• [WHAT THE EXERCISE ASKS]: What is needed here is an exact repetition of the records below, beginning at the line that has "let triple : Triple" and stopping after the line that has "let addr := (s.me.task.map".

BEGIN

/-- R238 to R241. NPUT sends an entry towards the mailbox of its neighbour's side, stays while that has no room, and
traps with the direction where there is none; NGET takes the oldest entry or parks, and goes on with the entry that
it was given while it was parked; NPEEK counts; NCFG gives the old setting and takes a new one. R239, R240, R208. An
entry arrives once those of its sender before it have, and every network write before the sender's last FENCE.net is
performed: the slot or the SCAN that has waited longest on the mailbox gets it, else it goes to the mailbox's end.
The model's readings or choices that it rests on: log 43. -/
def Obligations.Neighbours : Prop :=
  (
    ∀ (s : State) (d a v : BitVec 5) (e : BitVec 2), Ready s →
      let c := s.cur.core
      let box (t : State) : List Vec := t.mailbox c e.toNat
      (∀ n, s.neighbour e.toNat = some n → 1 ≤ s.mailRoom n ((e.toNat + 2) % 4) →
        let x : NEntry := { src := c, dst := n, dir := e + 2, slot := s.cur.slot, uid := s.uid, fence := s.fence,
                            data := s.v v }
        exec (.nput v e) s = .next ({ s with nnet := s.nnet ++ [x] } : State).adv)
      ∧ (∀ n, s.neighbour e.toNat = some n → s.mailRoom n ((e.toNat + 2) % 4) = 0 →
        exec (.nput v e) s = .next (s.latch (.nput v e)))
      ∧ (s.neighbour e.toNat = none → TrapReady s 0x06 (e.setWidth 64) s.base →
        Completes (.nput v e) s (fun t => Traps s t 0x06 (e.setWidth 64) s.base ∧ t.nnet = s.nnet))
      ∧ (∀ x rest, box s = x :: rest → Completes (.nget v e) s (fun t =>
          WritesV s t v x ∧ box t = rest ∧ Advanced s t ∧ SameSlotButV s t ∧ OtherSlots s t
          ∧ SamePackage s t ∧ ∀ c', { t.core c' with slots := [], mail := [] } = { s.core c' with slots := [], mail := [] }))
      ∧ (box s = [] → Completes (.nget v e) s (fun t => Parks s t (.mailbox e)))
      ∧ Completes (.npeek d e) s (fun t => Gives s t d (match s.neighbour e.toNat with
          | none => BitVec.ofNat 64 (2 ^ 63 + (box s).length % 8)
          | some n => BitVec.ofNat 64 (s.mailRoom n ((e.toNat + 2) % 4) % 8 * 2 ^ 8 + (box s).length % 8)))
      ∧ (a = 0 ∨ ncfgBad (s.g a) = false → Completes (.ncfg d a) s (fun t =>
          WritesG s t d (s.here.ncfg.setWidth 64) ∧ t.here.ncfg = (if a = 0 then s.here.ncfg else (s.g a).setWidth 8)
          ∧ Advanced s t ∧ SameSlotButG s t ∧ OtherSlots s t ∧ SamePackage s t
          ∧ ∀ c', { t.core c' with slots := [], ncfg := 0 } = { s.core c' with slots := [], ncfg := 0 })))
  ∧ (
    ∀ (s : State) (v : BitVec 5) (e : BitVec 2) (x : Vec), s.me.wait = .entry x →
      Completes (.nget v e) s (fun t => WritesV s t v x ∧ Advanced s t ∧ t.me.wait = .none ∧ SamePackage s t
        ∧ SameCores s t ∧ OtherSlots s t
        ∧ { t.me with v := [], pc := 0, wait := .none } = { s.me with v := [], pc := 0, wait := .none }))
  ∧ (
    ∀ (s : State) (k : Nat) (e : NEntry), s.nnet[k]? = some e →
      (∀ x ∈ s.nnet.take k, ¬(x.src = e.src ∧ x.dst = e.dst ∧ x.dir = e.dir)) →
      s.fenceHolds e.src e.slot e.fence = false →
      let box (t : State) : List Vec := t.mailbox e.dst e.dir.toNat
      let slot := oldestParked e.dir (s.core e.dst).slots
      let scan := s.scanWaiter e.dst e.dir.toNat
      Completes (.mailboxEntryArrival k) s (fun t => t.nnet = s.nnet.eraseIdx k ∧ SameBytes s t
        ∧ (slot = none → scan = none → box t = box s ++ [e.data] ∧ ∀ c j, t.slotAt c j = s.slotAt c j)
        ∧ (∀ j x, slot = some (j, x) → (∀ m at', scan = some (m, at') → x.parkedAt < at') → box t = box s
          ∧ t.slotAt e.dst j = { x with wait := .entry e.data }
          ∧ ∀ c i, (c ≠ e.dst ∨ i ≠ j) → t.slotAt c i = s.slotAt c i)
        ∧ (∀ m at', scan = some (m, at') → (∀ j x, slot = some (j, x) → at' ≤ x.parkedAt) → box t = box s
          ∧ (t.core e.dst).mixq.head?.map (·.carry) = some (m.carry ++ [e.data])
          ∧ ∀ c j, t.slotAt c j = s.slotAt c j)))

/-- R242 to R244. CONV.OPEN takes a free port and sends its opening flit, or gives all ones where none is free;
CONV.PUT sends the 64 bytes; CONV.CLOSE sends its marker and stays until the receiver has answered, then frees the
port and gives the answer. R242 to R244, R139. At its receiver, in issue order and behind the sender's FENCE.net, an
opening flit opens the stream; 64 bytes go to the tail slot of its ring, which is pushed with its last ones; the
closing flit ends the stream, and the sender learns that it was not aborted. A flit from the other world changes no
byte and no ring (15 R376; that the stream is taken as aborted is the model's choice, log 108). The model's readings
or choices that it rests on: log 59, 98, 108. -/
def Obligations.Convoys : Prop :=
  (
    ∀ (s : State) (d a b v : BitVec 5), Ready s →
      let h := s.g b
      let k := (s.g a).toNat
      let flit (port : Nat) (p : ConvPort) (f : Flit) : ConvFlit :=
        { src := s.cur.core, slot := s.cur.slot, uid := s.uid, port := port, serial := p.serial, dst := p.dst, qh := p.qh,
          ctr := p.ctr, flit := f, fence := s.fence, secure := s.secure }
      (∀ dst, hdrBad h = false → h.getLsbD 63 = false → hdrTarget s.cur.core h = some dst →
        ((∃ j, j < 4 ∧ Tab.find s.here.ports j = none) → Completes (.convOpen d b) s (fun t =>
          ∃ port p, port < 4 ∧ Tab.find s.here.ports port = none ∧ Tab.find t.here.ports port = some p
            ∧ p.slot = s.cur.slot ∧ p.uid = s.uid ∧ p.dst = dst ∧ p.qh = hdrQh h ∧ p.ctr = hdrCtr h
            ∧ p.closing = false ∧ p.answer = none ∧ t.cnet = s.cnet ++ [flit port p .opening]
            ∧ WritesG s t d (BitVec.ofNat 64 port) ∧ Advanced s t ∧ SameSlotButG s t ∧ OtherSlots s t ∧ SameBytes s t))
        ∧ ((∀ j, j < 4 → Tab.find s.here.ports j ≠ none) →
          Completes (.convOpen d b) s (fun t => Gives s t d 0xFFFFFFFFFFFFFFFF)))
      ∧ (∀ p, Tab.find s.here.ports k = some p → p.slot = s.cur.slot → p.uid = s.uid →
        ((s.cnet.filter (fun f => f.src = s.cur.core && f.port = k && f.serial = p.serial)).length ≤ Config.convoyCredit →
          exec (.convPut a v) s = .next ({ s with cnet := s.cnet ++ [flit k p (.data (s.v v))] } : State).adv)
        ∧ (p.answer = none → p.closing = false → Completes (.convClose d a) s (fun t =>
            t.cnet = s.cnet ++ [flit k p .closing] ∧ Tab.find t.here.ports k = some { p with closing := true }
            ∧ t.base = s.base ∧ t.me.latched.isSome = true ∧ ∀ r, t.g r = s.g r))
        ∧ (∀ aborted, p.answer = some aborted → Completes (.convClose d a) s (fun t =>
            WritesG s t d (if aborted then 1 else 0) ∧ Tab.find t.here.ports k = none ∧ t.cnet = s.cnet
            ∧ Advanced s t ∧ SameSlotButG s t ∧ OtherSlots s t ∧ SameBytes s t))))
  ∧ (
    ∀ (s : State) (k : Nat) (f : ConvFlit) (r : Ring), s.cnet[k]? = some f →
      (∀ x ∈ s.cnet.take k, ¬(x.src = f.src ∧ x.port = f.port ∧ x.serial = f.serial)) →
      s.fenceHolds f.src f.slot f.fence = false →
      let c := f.dst
      let same (x : ConvStream) : Bool := x.src = f.src && x.port = f.port && x.serial = f.serial
      let stream (t : State) : Option ConvStream := (t.core c).streams.find? same
      let foreign := s.clusterWorld (clusterOf c) = some (!f.secure)
      (foreign → Completes (.convoyFlitArrival k) s (fun t => t.cnet = s.cnet.eraseIdx k ∧ SameBytes s t
        ∧ (∀ c' q, (t.core c').ring q = (s.core c').ring q) ∧ t.counters = s.counters))
      ∧ (¬foreign → (f.flit = .opening → stream s = none → (s.core c).ring f.qh.toNat = some r → r.desc.win.toNat ≤ 1 →
        Completes (.convoyFlitArrival k) s (fun t => t.cnet = s.cnet.eraseIdx k ∧ SameBytes s t
          ∧ stream t = some { src := f.src, port := f.port, serial := f.serial, qh := f.qh, ctr := f.ctr, pos := 0,
                              aborted := false }))
      ∧ (∀ x, stream s = some x → x.aborted = false → (s.core c).ring x.qh.toNat = some r → r.desc.win.toNat ≤ 1 →
        (∀ v, f.flit = .data v → r.filled < r.desc.slots.toNat + 1 →
          let p := r.desc.place c r.tail + x.pos
          s.coversCounter p 64 = false →
          Completes (.convoyFlitArrival k) s (fun t => t.cnet = s.cnet.eraseIdx k
            ∧ (∀ q, t.byte q = if p ≤ q ∧ q < p + 64 then v.extractLsb' (8 * (q - p)) 8 else s.byte q)
            ∧ (if (r.desc.slotsz.toNat + 1) * 64 ≤ x.pos + 64
               then stream t = some { x with pos := 0 } ∧ (t.core c).ring x.qh.toNat = some (r.push 1)
               else stream t = some { x with pos := x.pos + 64 } ∧ (t.core c).ring x.qh.toNat = some r)))
        ∧ (f.flit = .closing → x.ctr = none → x.pos = 0 → Completes (.convoyFlitArrival k) s (fun t =>
            t.cnet = s.cnet.eraseIdx k ∧ stream t = none ∧ SameBytes s t
            ∧ ∀ p, Tab.find (s.core f.src).ports f.port = some p → p.serial = f.serial →
                Tab.find (t.core f.src).ports f.port = some { p with answer := some false })))))

/-! ### Caravans and the manifest (file 10) -/

/-- R245, R248, R249. MEET of a caravan that holds no place, at a node of plain memory, once its release is
complete: the first arrival at a waystation with room opens an entry and gives 0, a later one joins it and gives 1,
a closed entry gives 2; CVSTEP advances by 1, CVNODE is the node, and the triple is kept for the later steps. R245,
R250. DEPART of a caravan that holds a place: the leader, which is the opener or, at a gated group, the lowest
record, takes the gathered members, closes the entry, and gives 0 with an acquire; another gives 1 and has no
members left. MEET and DEPART outside a caravan are illegal instructions. R246, R253. GATE of a gated caravan after
its MEET arrives at the step gate of its group, once its release is complete: the last caravan to arrive completes
the phase and goes on with 0, another parks. Woken by a completion it goes on with 0. The model's readings or
choices that it rests on: log 61, 70. -/
def Obligations.CaravansMeet : Prop :=
  (
    ∀ (s : State) (d a : BitVec 5) (l : Loc), Ready s → s.me.caravan = true → s.me.atws = false → s.me.met = false →
      s.check (s.who s.cur.core s.cur.slot)
        (fun va => (s.slotFind s.cur.core s.cur.slot va).map (fun r => r.map (fun t => { t with key := 0 })))
        .load (s.g a) 1 1 = some (.ok (.at' l)) →
      l.ms = false → storeOf l.place = .hbm → s.silent s.cur.core = false →
      let u := s.keepTlb s.cur.core s.cur.slot (s.g a).toNat
      u.released s.cur.core s.cur.slot 3 = true →
      let step := s.me.cvstep + 1
      let triple : Triple := { vf := s.region.vf, secure := s.secure, group := s.me.cvgroup,
                               node := (s.g a).setWidth 52, step := step }
      let slice := u.homeSlice l.place
      let old (e : Waystation) : Bool := e.slice = slice && e.spent && e.triple.vf == triple.vf
        && e.triple.secure == triple.secure && e.triple.group == triple.group && e.triple.step < triple.step
      let left := u.waystations.filter (fun e => !old e)
      let there := left.find? (fun e => e.slice = slice && e.triple == triple)
      let met (status : Reg) (t : State) : Prop :=
        WritesG s t d status ∧ Advanced s t ∧ OtherSlots s t ∧ SameBytes s t
          ∧ t.me.cvstep = step ∧ t.me.cvnode = (s.g a).setWidth 52 ∧ t.me.triple = triple ∧ t.me.wslice = slice
          ∧ t.me.atws = decide (status ≤ 1) ∧ t.me.met = s.me.cvgroup.getLsbD 15 ∧ t.me.mb = s.me.mb
      let addr := match s.me.task with
        | some x => x.addr
        | none => 0
      (there = none → (left.filter (fun e => e.slice = slice)).length < 32 → Completes (.meet d a) s (fun t => met 0 t
        ∧ t.waystations = left ++ [{ slice := slice, triple := triple, members := s.me.mb, low := addr,
                                     opener := s.uid, held := 1, closed := false }]))
      ∧ (∀ e, there = some e → e.closed = false → Completes (.meet d a) s (fun t => met 1 t
        ∧ t.wayAt slice triple = some { e with members := e.members ||| s.me.mb
                                               low := if addr < e.low then addr else e.low, held := e.held + 1 }))
      ∧ (∀ e, there = some e → e.closed = true → Completes (.meet d a) s (fun t => met 2 t ∧ t.waystations = left)))
  ∧ (
    ∀ (s : State) (d a : BitVec 5), Ready s →
      (∀ e, s.me.caravan = true → s.me.atws = true → (s.me.triple.group.getLsbD 15 = false ∨ s.me.passed = true) →
        s.wayAt s.me.wslice s.me.triple = some e → s.silent s.cur.core = false →
        let addr := (s.me.task.map (·.addr)).getD 0
        let lead := if s.me.triple.group.getLsbD 15 then e.low == addr else decide (e.opener = s.uid)
        Completes (.depart d) s (fun t => WritesG s t d (if lead then 0 else 1) ∧ Advanced s t ∧ SameBytes s t
          ∧ t.me.atws = false ∧ t.me.mb = (if lead then e.members else 0) ∧ OtherSlots s t
          ∧ t.wayAt s.me.wslice s.me.triple = some { e with held := e.held - 1, closed := e.closed || lead }
          ∧ (lead = true → Acquired s t)))
      ∧ (s.me.caravan = false → ∀ x y, TrapReady s 0x01 x s.base → TrapReady s 0x01 y s.base →
        x = illegalXval s.cur.code (wordOfInstr (.meet d a)) 0 → y = illegalXval s.cur.code (wordOfInstr (.depart d)) 0 →
        Completes (.meet d a) s (fun t => Traps s t 0x01 x s.base)
        ∧ Completes (.depart d) s (fun t => Traps s t 0x01 y s.base)))
  ∧ (
    ∀ (s : State) (d : BitVec 5), s.me.caravan = true →
      let r := s.region
      let b := 1024 * clusterOf (coreAt r.x r.y) + s.me.triple.group.toNat % 1024
      let x := s.bar b
      let through (t : State) : Prop := WritesG s t d 0 ∧ Advanced s t ∧ Acquired s t ∧ t.me.met = false
        ∧ t.me.arrv = false ∧ t.me.passed = true
      (Ready s → s.me.cvgroup.getLsbD 15 = true → s.me.met = true → s.me.arrv = false → x.n ≠ 0 → s.linkOf b = none →
        s.released s.cur.core s.cur.slot 3 = true →
        (x.a + 1 = x.n → Completes (.gate d) s (fun t => through t
          ∧ t.bar b = { n := x.n, a := 0, gen := x.gen + 1 } ∧ Wakes s t (.barrier b) 0))
        ∧ (x.a + 1 ≠ x.n → Completes (.gate d) s (fun t => t.me.wait = .barrier b ∧ t.base = s.base
          ∧ t.bar b = { n := x.n, a := x.a + 1, gen := x.gen } ∧ t.me.arrv = true ∧ t.me.gtok = x.gen ∧ OtherSlots s t)))
      ∧ (s.me.wait = .woken 0 → Completes (.gate d) s (fun t => through t ∧ OtherSlots s t)))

END

• [ANSWER SECTION]:
      let triple : Triple := { vf := s.region.vf, secure := s.secure, group := s.me.cvgroup,
                               node := (s.g a).setWidth 52, step := step }
      let slice := u.homeSlice l.place
      let old (e : Waystation) : Bool := e.slice = slice && e.spent && e.triple.vf == triple.vf
        && e.triple.secure == triple.secure && e.triple.group == triple.group && e.triple.step < triple.step
      let left := u.waystations.filter (fun e => !old e)
      let there := left.find? (fun e => e.slice = slice && e.triple == triple)
      let met (status : Reg) (t : State) : Prop :=
        WritesG s t d status ∧ Advanced s t ∧ OtherSlots s t ∧ SameBytes s t
          ∧ t.me.cvstep = step ∧ t.me.cvnode = (s.g a).setWidth 52 ∧ t.me.triple = triple ∧ t.me.wslice = slice
          ∧ t.me.atws = decide (status ≤ 1) ∧ t.me.met = s.me.cvgroup.getLsbD 15 ∧ t.me.mb = s.me.mb
      let addr := match s.me.task with
        | some x => x.addr
        | none => 0
      (there = none → (left.filter (fun e => e.slice = slice)).length < 32 → Completes (.meet d a) s (fun t => met 0 t
        ∧ t.waystations = left ++ [{ slice := slice, triple := triple, members := s.me.mb, low := addr,
                                     opener := s.uid, held := 1, closed := false }]))
      ∧ (∀ e, there = some e → e.closed = false → Completes (.meet d a) s (fun t => met 1 t
        ∧ t.wayAt slice triple = some { e with members := e.members ||| s.me.mb
                                               low := if addr < e.low then addr else e.low, held := e.held + 1 }))
      ∧ (∀ e, there = some e → e.closed = true → Completes (.meet d a) s (fun t => met 2 t ∧ t.waystations = left)))
  ∧ (
    ∀ (s : State) (d a : BitVec 5), Ready s →
      (∀ e, s.me.caravan = true → s.me.atws = true → (s.me.triple.group.getLsbD 15 = false ∨ s.me.passed = true) →
        s.wayAt s.me.wslice s.me.triple = some e → s.silent s.cur.core = false →
        let addr := (s.me.task.map (·.addr)).getD 0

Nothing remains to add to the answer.